2. Roles in sharding architecture

Mongos:Router

It is equivalent to an agent, routing user requests to appropriate shards for execution, without storing or querying data.

Config server: metadata servers, which also need multiple, but not replica sets, and need to be implemented with other tools such as zookeeper

The index of the dataset stored on the shard server is stored

Shard: data node, also known as mongod instance

Zookeeper:

It is often used to realize the coordination of the central node of the distributed system, which can provide the mechanism of electing and electing the master node; zookeeper itself can also be distributed.

3. The way of slicing

Slicing is based on collection

In order to ensure the data set balance on each shard node, each collectin is cut into fixed-size chunk (blocks), and then allocated to the shard node one by one.

Based on range slices:

Range, the index used must be a sequential index, which supports sorting such as: B tree index

Distribute chunk evenly according to the index

Based on list slices:

List, a discrete way to put values in a list

Based on hash slices:

Hash, press the key to model the number of shard servers, store them separately, and realize the hot spot data divergence.

Which slicing method to use needs to be determined according to your own business model.

Principles for slicing:

Discrete writing, centralized reading

Db.enableSharding ("testdb")

IV. Actual combat cases

1. Architecture

2. Configuration process

1) config server node should be configured first

Using configsvr=true configuration, no need to join replica set, listening on tcp:27019 port

2) mongos

Just use-- configdb=172.16.100.16:27019 to specify config server when you start mongos, and listen on tcp 27017 as the proxy

Options when mongos starts:

Mongos-configdb=172.168.100.16-fork-logpath=/var/log/mongodb/mongos.log

3) add a shard node to the mongos node

Help with shard-related commands:

TestSet:PRIMARY > sh.help () sh.addShard (host) server:port OR setname/server:port # add shard node Can be replica set name sh.enableSharding (dbname) enables sharding on the database dbname # specify which database to enable slicing function sh.shardCollection (fullName,key,unique) shards the collection # which collection is sliced sh.splitFind (fullName Find) splits the chunk that find is in at the median sh.splitAt (fullName,middle) splits the chunk that middle is in at middle sh.moveChunk (fullName,find,to) move the chunk where 'find' is to' to' (name of shard) sh.setBalancerState () turns the balancer on or off true=on False=off sh.getBalancerState () return true if enabled sh.isBalancerRunning () return true if the balancer has work in progress on any mongos sh.addShardTag (shard,tag) adds the tag to the shard sh.removeShardTag (shard,tag) removes the tag from the shard sh.addTagRange (fullName,min,max Tag) tags the specified range of the given collection sh.status () prints a general overview of the clustest # View the status of shard "primary" means that if some collection is very small, there is no need to do shard, and there are no data nodes stored in the collection of shard.

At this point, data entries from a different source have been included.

-- ==== Sys2Proof/Laws/OnlyConfig.lean ====
section
/-! SUPPORT. `Only` for the operations of enabling, start-up, change sets, images, trust and register access:
which parts of the state each changes. -/

namespace Sys2Proof.Machine

variable {pt : Field → Bool} {z s t : State}

theorem Only.leaveOff (h : Only pt z s) (e : LinkEnd) (hg0 : Allow pt evtRegs) (hg1 : Allow pt laneMapRegs) (hg2 :
    Allow pt laneMapTxRegs) (hg3 : Allow pt trainRegs) (hg4 : Allow pt attemptRegs) (hp : Allow pt [.dies, .links,
    .fpLines, .ofReg .gtr Reg.GTR_STATUS_LATE, .ofReg .trayPort Reg.TRYP_RETRY_LAST_RC]) : Only pt z (State.leaveOff s
    e) := by
  obtain ⟨g40, g41, -⟩ := id hg4
  obtain ⟨q0, q1, q2, q3, q4, -⟩ := hp
  unfold State.leaveOff
  repeat' first
    | intro _
    | (with_reducible first | assumption | exact Allow.nil | apply Allow.cons | apply Only.foldl
                            | apply Only.ite | apply Only.setRetired | apply Only.setLink | apply Only.setF
                            | apply Only.toSt | apply Only.assertFp)
    | refine Only.of_eq (by assumption) ?_ | split | dsimp only
    | (with_reducible apply Only.mk_same) <;> first | with_reducible exact .inr (by assumption) | with_reducible exact .inl rfl | exact .inl rfl | skip

theorem Only.goOff (h : Only pt z s) (e : LinkEnd) (hg0 : Allow pt evtRegs) (hg1 : Allow pt laneMapRegs) (hg2 : Allow
    pt laneMapTxRegs) (hg3 : Allow pt trainRegs) (hp : Allow pt [.links]) : Only pt z (State.goOff s e) := by
  obtain ⟨q0, -⟩ := hp
  unfold State.goOff
  repeat' first
    | (with_reducible first | assumption | exact Allow.nil | apply Allow.cons | apply Only.ite
                            | apply Only.endService | apply Only.setLink | apply Only.toSt)
    | refine Only.of_eq (by assumption) ?_ | split | dsimp only

theorem Only.showMaster (h : Only pt z s)  (hp : Allow pt [.ofReg .bal Reg.BAL_REF_HOPS,
    .ofReg .bal Reg.BAL_STATUS_IS_MASTER]) : Only pt z (State.showMaster s) := by
  obtain ⟨q0, q1, -⟩ := hp
  unfold State.showMaster
  repeat' first
    | intro _
    | (with_reducible first | assumption | exact Allow.nil | apply Allow.cons | apply Only.foldl
                            | apply Only.ite | apply Only.setF)
    | refine Only.of_eq (by assumption) ?_ | split | dsimp only

theorem Only.applyFlDrv (h : Only pt z s) (c : Crown) (hp : Allow pt [.pins]) : Only pt z (State.applyFlDrv s c) := by
  obtain ⟨q0, -⟩ := hp
  unfold State.applyFlDrv
  repeat' first
    | (with_reducible first | assumption | exact Allow.nil | apply Allow.cons | apply Only.ite)
    | refine Only.of_eq (by assumption) ?_ | split | dsimp only
    | (with_reducible apply Only.mk_same) <;> first | with_reducible exact .inr (by assumption) | with_reducible exact .inl rfl | exact .inl rfl | skip

theorem Only.applyPads (h : Only pt z s) (c : Crown) (hp : Allow pt [.pins]) : Only pt z (State.applyPads s c) := by
  obtain ⟨q0, -⟩ := hp
  unfold State.applyPads
  repeat' first
    | (with_reducible first | assumption | exact Allow.nil | apply Allow.cons | apply Only.ite
                            | apply Only.applyFlDrv)
    | refine Only.of_eq (by assumption) ?_ | split | dsimp only
    | (with_reducible apply Only.mk_same) <;> first | with_reducible exact .inr (by assumption) | with_reducible exact .inl rfl | exact .inl rfl | skip

theorem Only.enableEffect (h : Only pt z s) (fn : Fn) (d : Die) (inst : Nat) (ok : Bool) (hg0 : Allow pt evtRegs) (hg1
    : Allow pt laneMapRegs) (hg2 : Allow pt laneMapTxRegs) (hg3 : Allow pt trainRegs) (hg4 : Allow pt lastRegs) (hg5 :
    Allow pt histRegs) (hg6 : Allow pt ethLinkRegs) (hg7 : Allow pt attemptRegs) (hg8 : Allow pt switchRegs) (hp :
    Allow pt [.free, .dies, .links, .tables, .fpLines, .pins, .rcv, .hosts, .ldg, .fram, .boot, .recov,
    .ofReg .bal Reg.BAL_REF_HOPS, .ofReg .bal Reg.BAL_STATUS_IS_MASTER, .ofReg .boot Reg.BOOT_STATUS_PHASE,
    .ofReg .fus Reg.FUS_BUF_USED, .ofReg .gtr Reg.GTR_STATUS_LATE, .ofReg .gtr Reg.GTR_STATUS_NOFIT,
    .ofReg .gtr Reg.GTR_STATUS_VARIANT, .ofReg .ldg Reg.LDG_SEQ, .ofReg .ldg Reg.LDG_STATUS_STATE,
    .ofReg .ldg Reg.LDG_STATUS_TORN, .ofReg .mem Reg.MEM_STATUS_MODE_EFF, .ofReg .ptp Reg.PTP_UTC_IN_USE,
    .ofReg .pwr Reg.PWR_RESERVE, .ofReg .pwr Reg.PWR_RESERVE_FLOORS, .ofReg .rcv Reg.RCV_STATUS_LEVEL,
    .ofReg .tray Reg.TRY_STATUS_TVARIANT, .ofReg .tray Reg.TRY_STATUS_WIN_DONE,
    .ofReg .trayPort Reg.TRYP_RETRY_LAST_RC]) : Only pt z (State.enableEffect s fn d inst ok) := by
  obtain ⟨g60, g61, g62, -⟩ := id hg6
  obtain ⟨q0, q1, q2, q3, q4, q5, q6, q7, q8, q9, q10, q11, q12, q13, q14, q15, q16, q17, q18, q19, q20, q21, q22, q23, q24, q25, q26, q27, q28, q29, -⟩ := hp
  unfold State.enableEffect
  repeat' first
    | (with_reducible first | assumption | exact Allow.nil | apply Allow.cons | apply Only.ite
                            | apply Only.leaveOff | apply Only.showMaster | apply Only.applyPads
                            | apply Only.showReserve | apply Only.setDie | apply Only.setF
                            | apply Only.selectVariant | apply Only.selectTrayVariant | apply Only.reportAll
                            | apply Only.showUtc | apply Only.ldgStart)
    | refine Only.of_eq (by assumption) ?_ | split | dsimp only
    | (with_reducible apply Only.mk_same) <;> first | with_reducible exact .inr (by assumption) | with_reducible exact .inl rfl | exact .inl rfl | skip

When creating a collection, specify which key to use as the shard

Sh.shardCollection (fullName,key,unique)

FullName: for the full name, including database and collection: database name. Collection name

Example: sh.shardCollection ("testdb.students", {"age": 1})

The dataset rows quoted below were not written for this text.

theorem test_witness_FenceCommandsComplete :
    (∃ (c : Crown) (cmd : List Byte) (r : ReadReq) (s : State), Tab.get [] s.rdReqs (dieCode (.cr c)) = [r] ∧ r.tag = cmdTag
      cmd ∧ r.target = cmdTarget cmd ∧ r.host = true ∧ cmdHost cmd = true ∧ (∀ q ∈ (s.host c).reads, q.id = r.id → s.time ≤
      q.at_ + s.rdLimit c * 1600)) ∧
    (∃ (m : Mv) (cmd : List Byte) (data : List (List Byte)) (r : ReadReq) (a : Nat) (s : State), Tab.get [] s.rdReqs
      (dieCode (.mv m)) = [r] ∧ r.tag = cmdTag cmd ∧ r.target = cmdTarget cmd ∧ r.host = false ∧ cmdHost cmd = false ∧ r.ctx
      = cmdCtx cmd ∧ s.fencing (.mv m) r.eng r.id = false ∧ r.dst = some (.mem a) ∧ s.ownAddr (.mv m) a = true ∧ a % 64 = 0
      ∧ counterOf (a % 2 ^ 48) = none ∧ cmdA cmd = 0 ∧ r.target % 64 = 0 ∧ (writeData r.target r.len data).length = 64) ∧
    (∃ (m : Mv) (cmd : List Byte) (r : ReadReq) (s : State), Tab.get [] s.rdReqs (dieCode (.mv m)) = [r] ∧ r.tag = cmdTag
      cmd ∧ r.target = cmdTarget cmd ∧ r.host = false ∧ cmdHost cmd = false ∧ r.ctx = cmdCtx cmd ∧ s.fencing (.mv m) r.eng
      r.id = false ∧ r.dst = none ∧ cmdA cmd = 0) ∧
    (∃ (d : Die) (cmd : List Byte) (f : FenceSt) (dest : Nat) (x : Nat) (s : State), cmdHost cmd = false ∧ s.fence (issuer d
      (cmdCtx cmd) false) = some f ∧ cmdTarget cmd / 2 ^ 48 * 8 + cmdTarget cmd / 2 ^ 45 % 8 = dest ∧ dest ∈ f.left ∧ x ∈
      f.left ∧ x ≠ dest ∧ cmdEpoch cmd = f.old ∧ cmdA cmd % 2 ^ 32 = Tab.get 0 s.issued (issKey (issuer d (cmdCtx cmd)
      false) f.old dest)) ∧
    (∃ (m : Mv) (cmd : List Byte) (f : FenceSt) (dest : Nat) (s : State), cmdHost cmd = false ∧ s.fence (issuer (.mv m)
      (cmdCtx cmd) false) = some f ∧ cmdTarget cmd / 2 ^ 48 * 8 + cmdTarget cmd / 2 ^ 45 % 8 = dest ∧ f.left = [dest] ∧
      f.kind = 0 ∧ cmdEpoch cmd = f.old ∧ cmdA cmd % 2 ^ 32 = Tab.get 0 s.issued (issKey (issuer (.mv m) (cmdCtx cmd) false)
      f.old dest)) ∧
    (∃ (d : Die) (ctx : Fin 33) (f : FenceSt) (s : State), s.fence (issuer d ctx (ctx.val == 32)) = some f ∧ f.sentAt + 64 ≤
      s.time) :=
  ⟨⟨0, cmdFlit 32 4 0 0 true 0 7 (0x1000) 64 0 0, ⟨7, 0, true, 0x1000, 64, none, 9, 0⟩, on |> fun s =>
    { s with rdReqs := Tab.set [] s.rdReqs 4 [⟨7, 0, true, 0x1000, 64, none, 9, 0⟩] }, by decide +kernel⟩,
  ⟨0, cmdFlit 32 4 0 3 false 0 7 (2 ^ 45 + 0x1000) 64 0 0, [List.replicate 64 1], ⟨7, 3, false, 2 ^ 45 + 0x1000, 64, some
    (.mem 0x2000), 18, 0⟩, 0x2000, on |> fun s =>
    { s with rdReqs := Tab.set [] s.rdReqs 0 [⟨7, 3, false, 2 ^ 45 + 0x1000, 64, some (.mem 0x2000), 18, 0⟩] },
    by decide +kernel⟩,
  ⟨0, cmdFlit 32 4 0 3 false 0 7 (2 ^ 45 + 0x1000) 64 0 0, ⟨7, 3, false, 2 ^ 45 + 0x1000, 64, none, 18, 0⟩, on |> fun s =>
    { s with rdReqs := Tab.set [] s.rdReqs 0 [⟨7, 3, false, 2 ^ 45 + 0x1000, 64, none, 18, 0⟩] }, by decide +kernel⟩,
  ⟨.mv 0, cmdFlit 33 4 0 3 false 0 7 (4 * 2 ^ 45) 1 0 0, ⟨0, [4, 1], 0, 0, 0, 0, 0, 0, 0⟩, 4, 1, on |> fun s => s.setFence
    (issuer (.mv 0) 3 false) (some ⟨0, [4, 1], 0, 0, 0, 0, 0, 0, 0⟩), by decide +kernel⟩,
  ⟨0, cmdFlit 33 4 0 3 false 0 7 (4 * 2 ^ 45) 1 0 0, ⟨0, [4], 0, 0, 0, 0, 0, 0, 0⟩, 4, on |> fun s => s.setFence (issuer
    (.mv 0) 3 false) (some ⟨0, [4], 0, 0, 0, 0, 0, 0, 0⟩), by decide +kernel⟩,
  ⟨.mv 0, 3, ⟨0, [4], 0, 0, 0, 0, 0, 0, 0⟩, on |> atTime 64 |> fun s => s.setFence (issuer (.mv 0) 3 false) (some ⟨0, [4],
    0, 0, 0, 0, 0, 0, 0⟩), by decide +kernel⟩⟩

theorem test_witness_HostAccessCommandsComplete :
    (∃ (c : Crown) (x : Nat) (pa : Nat) (bytes : List Byte) (s : State), s.hostOpen c = true ∧ bytes ≠ [] ∧ s.bar2In c x
      bytes.length true = some pa ∧ pa % 4096 + bytes.length ≤ 4096) ∧
    (∃ (c : Crown) (x : Nat) (pa : Nat) (bytes : List Byte) (d : Die) (e : LinkEnd) (s : State), s.hostOpen c = true ∧ bytes
      ≠ [] ∧ s.bar2In c x bytes.length true = some pa ∧ pa % 4096 + bytes.length ≤ 4096 ∧ pa < 2 ^ 48 ∧ dieOfCode (pa / 2 ^
      45) = some d ∧ d ≠ .cr c ∧ s.route (.cr c) s.pkgId d = some e) ∧
    (∃ (c : Crown) (x : Nat) (len : Nat) (pa : Nat) (s : State), s.hostOpen c = true ∧ len ≠ 0 ∧ s.bar2In c x len false =
      some pa ∧ (s.fence (issuer (.cr c) 0 true)).isSome = true) ∧
    (∃ (c : Crown) (x : Nat) (len : Nat) (pa : Nat) (s : State), s.hostOpen c = true ∧ len ≠ 0 ∧ s.bar2In c x len false =
      some pa ∧ dieOfCode (pa / 2 ^ 45) = some (.cr c) ∧ (s.host c).reads = [] ∧ s.fence (issuer (.cr c) 0 true) = none ∧ (∀
      k < 128, Tab.get 0 s.issued (issKey (issuer (.cr c) 0 true) (s.epoch (.cr c) 0 true) k) = Tab.get 0 s.seenIssued
      (issKey (issuer (.cr c) 0 true) (s.epoch (.cr c) 0 true) k))) ∧
    (∃ (c : Crown) (id : Nat) (r : HostRd) (s : State), (s.host c).reads = [r] ∧ r.id = id ∧ r.at_ + s.rdLimit c * 1600 ≤
      s.time) ∧
    (∃ (c : Crown) (id : Nat) (bytes : List Byte) (r : HostMove) (d : Die) (s : State), (s.host c).moves = [r] ∧ r.id = id ∧
      s.moveLate c r (s.time - 1) = false ∧ dieOfCode r.die = some d ∧ s.ownAddr d r.dst = true ∧ r.dst % 64 = 0 ∧ counterOf
      (r.dst % 2 ^ 48) = none ∧ r.len = 64 ∧ bytes.length = 64) ∧
    (∃ (c : Crown) (id : Nat) (r : HostMove) (d : Die) (s : State), (s.host c).moves = [r] ∧ r.id = id ∧ r.at_ + cplTimeout
      (s.host c).cplTo * 1600 ≤ s.time ∧ dieOfCode r.die = some d ∧ s.ownAddr d r.dst = true ∧ counterOf (r.dst % 2 ^ 48) =
      none ∧ r.len ≠ 0) :=
  ⟨⟨0, 0x1000, 0x1000, [1, 2], on |> enable .pci cr0 |> reg cr0 .pci 0 Reg.PCI_BAR2_AP_VALID 1 |> reg cr0 .pci 0
    Reg.PCI_BAR2_AP_BASE 0, by decide +kernel⟩,
  ⟨0, 0x1000, 0x1000, [1, 2], .mv 0, sc, on |> enable .pci cr0 |> reg cr0 .pci 0 Reg.PCI_BAR2_AP_VALID 1 |> reg cr0 .pci 0
    Reg.PCI_BAR2_AP_BASE 0 |> inSt sc stLive, by decide +kernel⟩,
  ⟨0, 0x1000, 64, 0x1000, on |> enable .pci cr0 |> reg cr0 .pci 0 Reg.PCI_BAR2_AP_VALID 1 |> reg cr0 .pci 0
    Reg.PCI_BAR2_AP_BASE 0 |> fun s => s.setFence (issuer cr0 0 true) (some ⟨0, [1], 0, 0, 2, 0, 0, 0, 0⟩),
    by decide +kernel⟩,
  ⟨0, 0x1000, 64, chipPa cr0 0x1000, on |> enable .pci cr0 |> reg cr0 .pci 0 Reg.PCI_BAR2_AP_VALID 1 |> reg cr0 .pci 0
    Reg.PCI_BAR2_AP_BASE (chipPa cr0 0 / 2 ^ 32), by decide +kernel, by decide +kernel, by decide +kernel,
    by decide +kernel, by decide +kernel, by decide +kernel, fun _ _ => rfl⟩,
  ⟨0, 9, ⟨9, 0, 0x1000, 64, false⟩, on |> atTime 64000 |> withHost 0 fun h =>
    { h with reads := [⟨9, 0, 0x1000, 64, false⟩] }, by decide +kernel⟩,
  ⟨0, 9, List.replicate 64 1, ⟨9, 0, 0, 0, 3, 18, 0x2000, 64, 0⟩, .mv 0, on |> withHost 0 fun h =>
    { h with moves := [⟨9, 0, 0, 0, 3, 18, 0x2000, 64, 0⟩] }, by decide +kernel⟩,
  ⟨0, 9, ⟨9, 0, 0, 0, 3, 18, 0x2000, 64, 0⟩, .mv 0, on |> atTime 64000000 |> withHost 0 fun h =>
    { h with moves := [⟨9, 0, 0, 0, 3, 18, 0x2000, 64, 0⟩] }, by decide +kernel⟩⟩

theorem test_witness_EndpointCommandsComplete :
    (∃ (c : Crown) (s : State), s.hasDie (.cr c) = true) ∧
    (∃ (c : Crown) (v : Fin 64) (s : State), s.cause c v = true ∧ s.enabled .pci (.cr c) = true ∧ (s.host c).msixEn = true ∧
      (s.host c).funMask = false ∧ bit (s.host c).unmasked v = true ∧ bit (s.host c).sent v = false) ∧
    (∃ (c : Crown) (s : State), s.hasDie (.cr c) = true ∧ (s.host c).pciReady = true) ∧
    (∃ (c : Crown) (s : State), s.hasDie (.cr c) = true ∧ (s.host c).pciReady = true) ∧
    (∃ (c : Crown) (s : State), s.hasDie (.cr c) = true ∧ (s.host c).pciReady = true) ∧
    (∃ (c : Crown) (s : State), s.hasDie (.cr c) = true ∧ (s.host c).pciReady = true) ∧
    (∃ (c : Crown) (s : State), s.hasDie (.cr c) = true ∧ (s.host c).pciReady = true) ∧
    (∃ (c : Crown) (s : State), s.hasDie (.cr c) = true ∧ (s.host c).pciReady = false) ∧
    (∃ (i : Nat) (o : ImgOut) (s : State), s.outputs[i]? = some o ∧ o.ring = none ∧ s.outputsOn = true ∧ outDue o (s.beat
      (.cr o.crown) + 1184) = true) ∧
    (∃ (i : Nat) (o : ImgOut) (s : State), s.outputs[i]? = some o ∧ s.outputsOn = true ∧ outDue o (s.beat (.cr o.crown)) =
      true ∧ s.hasDie (.cr o.crown) = true ∧ (s.dom 4).level ≠ 4) ∧
    (∃ (p : Path) (c : Crown) (i : Nat) (s : State), s.deadRead p (.cr c) .eth = none ∧ s.getF (.cr c) .eth 0
      Reg.ETH_TBL_IDX_INDEX = i ∧ i < 8192 ∧ s.getF (.cr c) .eth 0 Reg.ETH_TBL_SEL_SPACE = 0) :=
  ⟨⟨0, on, by decide +kernel⟩,
  ⟨0, 2, on |> enable .pci cr0 |> reg cr0 .pci 0 Reg.PCI_EVT_CAUSE 4 |> withHost 0 fun h =>
    { h with msixEn := true, unmasked := 4 }, by decide +kernel⟩,
  ⟨0, on |> withHost 0 fun h => { h with pciReady := true }, by decide +kernel⟩,
  ⟨0, on |> withHost 0 fun h => { h with pciReady := true }, by decide +kernel⟩,
  ⟨0, on |> withHost 0 fun h => { h with pciReady := true }, by decide +kernel⟩,
  ⟨0, on |> withHost 0 fun h => { h with pciReady := true }, by decide +kernel⟩,
  ⟨0, on |> withHost 0 fun h => { h with pciReady := true }, by decide +kernel⟩,
  ⟨0, on, by decide +kernel⟩,
  ⟨0,
    { crown := 0, ring := none, port := 0, mac := 1, vlan := 0, pcp := 0, ipv6 := false, dstIp := 1, srcPort := 1, dstPort := 2, dscp := 0, source := 3, rfmt := 0, last := false, base := 0, count := 1, pa := chipPa cr0 0x1000, period := 2048, offset := 1184 },
    on |> inPhase 10 |> withImg
    { img with outputs := [{ crown := 0, ring := none, port := 0, mac := 1, vlan := 0, pcp := 0, ipv6 := false, dstIp := 1, srcPort := 1, dstPort := 2, dscp := 0, source := 3, rfmt := 0, last := false, base := 0, count := 1, pa := chipPa cr0 0x1000, period := 2048, offset := 1184 }] },
    by decide +kernel⟩,
  ⟨0,
    { crown := 0, ring := none, port := 0, mac := 1, vlan := 0, pcp := 0, ipv6 := false, dstIp := 1, srcPort := 1, dstPort := 2, dscp := 0, source := 3, rfmt := 0, last := false, base := 0, count := 1, pa := chipPa cr0 0x1000, period := 2048, offset := 0 },
    on |> inPhase 10 |> withImg
    { img with outputs := [{ crown := 0, ring := none, port := 0, mac := 1, vlan := 0, pcp := 0, ipv6 := false, dstIp := 1, srcPort := 1, dstPort := 2, dscp := 0, source := 3, rfmt := 0, last := false, base := 0, count := 1, pa := chipPa cr0 0x1000, period := 2048, offset := 0 }] },
    by decide +kernel⟩,
  ⟨.bar0 0, 0, 5, on |> reg cr0 .eth 0 Reg.ETH_TBL_IDX_INDEX 5, by decide +kernel⟩⟩

theorem test_witness_HealthCommandsComplete_tray0 :
    (∃ (n : Fin 8) (r : SbSlot) (box : Nat) (u : State) (s : State), s.sbTakes (.tray n) r 0x18 = (some box, u) ∧ bitsOf box
      6 3 = 1 ∧ u.isFollower = false ∧ bit box 62 = true) :=
  ⟨2, tray4, 0x18 + 2 ^ 6 + 3 * 2 ^ 12 + 2 ^ 62, _, on |> inSt (.tray 2) stSync, pair_eq (by decide +kernel),
    by decide +kernel⟩

theorem test_witness_HealthCommandsComplete_tray1 :
    (∃ (n : Fin 8) (p : Fin 8) (r : SbSlot) (box : Nat) (u : State) (s : State), s.sbTakes (.tray n) r 0x18 = (some box, u)
      ∧ bitsOf box 6 3 = 1 ∧ u.isFollower = true ∧ u.syncPort = some p) :=
  ⟨2, 0, tray4, 0x18 + 2 ^ 6 + 3 * 2 ^ 12 + 2 ^ 62, _, follower |> inSt (.tray 2) stSync |> inSt tp stLive |> reg cr0 .bal 0
    Reg.BAL_REF_PORT_VALID 1, pair_eq (by decide +kernel), by decide +kernel⟩

theorem test_witness_HealthCommandsComplete_tray2 :
    (∃ (n : Fin 8) (r : SbSlot) (box : Nat) (u : State) (s : State), s.sbTakes (.tray n) r 0x18 = (some box, u) ∧ bitsOf box
      6 3 = 3 ∧ u.turn cr0 < bitsOf box 16 43 ∧ u.recov.lastOrder ≠ bitsOf box 16 43 + 1) :=
  ⟨2, tray5, 0x18 + 3 * 2 ^ 6 + 9 * 2 ^ 16, _, on |> inSt (.tray 2) stSync, pair_eq (by decide +kernel), by decide +kernel⟩

theorem test_witness_HealthCommandsComplete :
    (∃ (m : Mv) (s : State), s.atFrame (.mv m) = true ∧ s.frame (.mv m) % 1024 = 256 ∧ s.ctlRuns m = true ∧ s.enabled .rcv
      (.mv m) = true) ∧
    (∃ (m : Mv) (s : State), s.atTurn cr0 = true ∧ s.turn cr0 ≠ 0 ∧ s.enabled .rcv (.mv m) = true ∧ Tab.get 0 s.recov.seen m
      = s.turn cr0) ∧
    (∃ (s : State), s.atFrame cr0 = true ∧ s.frame cr0 % 1024 = 512 ∧ s.enabled .rcv cr0 = true) ∧
    (∃ (m : Mv) (img : Image) (pa : Nat) (s : State), s.boot.image = some img ∧ (img.faultAt.find? (fun p => p.1 == m) =
      some (m, pa)) ∧ s.atFrame (.mv m) = true ∧ s.ctlRuns m = true) ∧
    (∃ (c : Crown) (s : State), s.hasDie (.cr c) = true) ∧
    (∃ (c : Crown) (s : State), s.hasDie (.cr c) = true ∧ Tab.get 0 s.recov.kicked c + 80 * msBeats ≤ s.time ∧ bit (s.getF
      cr0 .rcv 0 Reg.RCV_MISSED_WDOG) c = false ∧ s.pins.oos = false) ∧
    (∃ (s : State), s.recov.stopTurn ≠ 0 ∧ s.recov.stopTurn - 1 ≤ s.turn cr0 ∧ (s.dom 4).level < 4) :=
  ⟨⟨0, on |> enable .rcv (.mv 0) |> atBeat (.mv 0) (256 * frameBeats), by decide +kernel⟩,
  ⟨0, on |> enable .rcv (.mv 0) |> atBeat cr0 turnBeats |> withRec fun r => { r with seen := Tab.set 0 r.seen 0 1 },
    by decide +kernel⟩,
  ⟨on |> enable .rcv cr0 |> atBeat cr0 (512 * frameBeats), by decide +kernel⟩,
  ⟨0, { img with faultAt := [(0, 0x3000)] }, 0x3000, on |> withImg { img with faultAt := [(0, 0x3000)] },
    by decide +kernel⟩,
  ⟨0, on, by decide +kernel⟩,
  ⟨0, on |> atTime (80 * msBeats), by decide +kernel⟩,
  ⟨on |> withRec fun r => { r with stopTurn := 1 }, by decide +kernel⟩⟩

Indicates that the students collection in the testdb library is sliced and an ascending index is created based on the "age" field; then the data under the testdb library students collection is automatically distributed to each shard node

Use admin

Db.runCommand ("listShards") # lists shard nodes

Db.printShardingStatus () is the same as sh.status ()

Sh.isBanlancerRunning () # check whether the equalizer is running and will only run automatically when equalization is needed

Sh.getBalancerState () # whether the equalization function is enabled

Sh.moveChunk (fullName,find,to) # manually move chunk, not recommended

Welcome to subscribe "Shulou Technology Information " to get latest news, interesting things and hot topics in the IT industry, and controls the hottest and latest Internet news, technology news and IT industry trends.

*The comments in the above article only represent the author's personal views and do not represent the views and positions of this website. If you have more insights, please feel free to contribute and share.